Furthermore, the abilities that we usually think of as intelligence or as the ability to score high on I.Q. tests isn’t even the only sort of mental ability that could be characterized as being that of “superhuman geniuses.” Superhuman Geniuses (Gifted People Documentary) | Real Stories - YouTube is a documentary on five people who the filmmakers want to characterize as “superhuman geniuses.” Of these five people (one an art prodigy, one a music prodigy, one a person who can memorize things incredibly fast, one a person who can also memorize well but who is actually deficient in what is ordinarily thought of as intelligence, and one who is studying chemistry in college at age 7, probably only the chemistry one would score very high on I.Q. tests.

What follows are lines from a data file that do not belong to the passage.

/-- Does a TBL wait for an earlier instruction in flight that names its slot (R106)? -/
def Ctx.tblWaits (c : Ctx) (q : Nat) (i : PInstr) : Bool :=
  iOp i == 0x03 && ((c.run.queue c.pd q).fly).any (fun f =>
    (c.slots i).any (fun x => (c.slots (c.ins c.pd q f.idx)).contains x))

/-- Does an earlier instruction in flight conflict with `i` (R225 condition 3, R106)? -/
def State.blocked (s : State) (c : Ctx) (q : Nat) (i : PInstr) : Bool :=
  c.tblWaits q i || ((c.run.queue c.pd q).fly).any (fun f =>
    (s.regions c q (c.ins c.pd q f.idx)).any (fun a => (s.regions c q i).any (fun b => a.conflicts b)))

/-- Have the ownership writes of the intervals that start at a position taken effect (R262)? -/
def Ctx.handedOver (c : Ctx) (q pos : Nat) : Bool :=
  ((List.range c.sec.intervals).map (planInterval c.pl c.sec)).all (fun iv =>
    if iv.die != c.pd || iv.phase != c.run.phase || iv.start != pos || (if iv.bank < 8 then iv.core != q else q != 96) then true
    else decide (boundaryOf c.run.phase pos ≤ Tab.getD c.run.handed iv.place 0))

/-- Does a logical core run, its heartbeat kept, neither failed nor waiting for a fill (R412, R415)? -/
def State.coreRuns (s : State) (d l : Nat) : Bool :=
  s.bit (dieAt d) DIE_CORE_MAP_MAPPED l && !s.bit (dieAt d) DIE_CORE_MAP_FILLING l
    && !(s.die d).fills.any (fun f => f.logical == l)

/-- Does the queue's own unit work: the die in service, the core mapped, in service, not filling, not halted? -/
def State.queueUp (s : State) (c : Ctx) (q : Nat) : Bool :=
  s.inService c.die && !bitN c.run.failed c.die && s.pstate == 0
    && (q == 96 || (s.coreRuns c.die q && s.fld (coreAt c.die c.phys) CORE_HEALTH_STATE == 0
      && !(s.core c.die c.phys).halted))

/-- Does the token that an instruction awaits stand at its count (R225 condition 2)? -/
def Ctx.tokenMet (c : Ctx) (i : PInstr) : Bool :=
  !iFlag i 0 || decide (iWaitCount i ≤ Tab.getD c.run.tokens (c.pd * 1024 + iWaitTok i) 0)

/-- Does the freeze of a capture hold the queues of a run (R451)? -/
def State.runFrozen (s : State) (r : Run) : Bool := r.members.any (fun m => (s.job m).capture.any (fun c => c.frozen))

/-- May the next instruction of a queue issue, its unit apart (R225)? -/
def State.mayIssue (s : State) (c : Ctx) (q pos : Nat) (i : PInstr) : Bool :=
  let qs := c.run.queue c.pd q
  !c.run.ended && !c.run.stopping && !c.run.spilled && !c.run.parked && !c.run.evict && qs.yielded.isNone
    && !c.run.poisonQ.contains (c.pd * 97 + q) && !s.runFrozen c.run
    && s.queueUp c q && c.tokenMet i && decide (qs.fly.length < 8) && !s.blocked c q i && c.handedOver q pos

/-- Is the instruction skipped for a ragged extent (R195)? A stream is skipped when its ACT or OUT deckle begins beyond a
ragged row extent; an MMA when every stream is, or its weights begin beyond a ragged column extent; a VEC when every deckle
it writes begins beyond a ragged extent. -/
def Ctx.streamSkipped (c : Ctx) (i : PInstr) (st : Nat × Nat) : Bool :=
  let gone := fun (k : Deckle) => k.ragR && decide (k.effR c.run.rtl ≤ k.orgR)
  gone (planDeckle c.pl c.sec (mmaAct i st)) || gone (planDeckle c.pl c.sec (mmaOut i st))

/-- R195 for a whole instruction. -/
def Ctx.skipped (c : Ctx) (i : PInstr) : Bool :=
  if iOp i = 0x01 then
    (mmaStreams i).all (fun st => c.streamSkipped i st
      || (let w := planDeckle c.pl c.sec (mmaWgt i st); w.ragC && decide (w.effC c.run.rtl ≤ w.orgC)))
  else if iOp i = 0x02 then
    let ws := (List.range 5).filterMap (fun k => if vopWrites (vecOp i) k then vecDeckle i k else none)
    !ws.isEmpty && ws.all (fun x =>
      let k := planDeckle c.pl c.sec x
      (k.ragR && decide (k.effR c.run.rtl ≤ k.orgR)) || (k.ragC && decide (k.effC c.run.rtl ≤ k.orgC)))
  else false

There are lots of different mental abilities, only some of which are relevant to I.Q. So understanding the human brain is very difficult, even more so than just understanding I.Q.

Ultimately the OP amounts to:

Poverty is caused by poor education which is caused by people being weakly educatable which is caused by them being dumb which is shown by their low IQ. So by increasing people’s IQs, we’d reverse that causal chain and therefore reduce poverty. So how can we improve IQ?

Which is pretty close to fact-free and is mostly backwards as to the actual causality of the poverty they appear to be most interested in reducing.

We’ve all laid out our pieces on how this thinking is both ill-informed as to facts and logically wrong as to reasoning.

What happens next is up to our OP.

Which is true, but accepting that IQ is largely genetic is very anti-egalitarian and therefore controversial. People don’t like the idea that genetic traits you have no real control over can affect your life outcomes and career prospects.

But as for me, no matter how hard I work at it I would never be anywhere near as good a mathematician as Terence Tao. Or even a decent grad student, I lack the innate talent.

There are a variety of studies devoted to understanding the neurology of intelligence, but I get the impression that much of our intellect is currently unchangeable.

Nick bostrom wrote an interesting article about using embryo selection after we understand the genetic links to intelligence to increase IQ generation to generation. If you combined that with selective breeding I’m sure IQ could go up quite a bit just within a few generations. Granted some people would find that unethical, but point is other than creating a new generation of people hardwired to be smarter than us, IQ is not really changeable much.

It’s much more than “test taking skill”. And an IQ of 125 is hardly ordinary.

Sometimes people tend to throw IQ scores around carelessly (almost always high ones) which detracts from their meaning and usefulness in legal and educational settings.

What I think of as my intelligence is an ability to spot interesting trends and draw interesting inferences from them. That’s not measured by the WAIS. GRE score is a proxy for IQ testing in some situations. I improved my GRE verbal score from beyond excellent to super duper by using the Princeton Review strategy. Because I administered the WAIS frequently, I perform better on it than I would otherwise, even if the test items are substituted so you’re not actually testing my memory. I construe that intelligence (the construct called g) is a combination of nature, nurture (including family SES, education, and access to enrichment), and practice responding to the paradigm being used, not just the information. To this latter point, think about when you learned to solve a Rubik’s Cube quickly, or learned a sudoku-solving or jigsaw puzzle-completing technique, or where to put you feet when you’re the batter. Or even when you learned about Easter Eggs in games, or how to save and replay. Or how to express disagreement with your family member more effectively. There are lots of kinds of intelligence, and what’s on an IQ test is, among other things, a reflection of what the larger culture and the academic/work/forensic/medical culture for which it’s being used as a tool.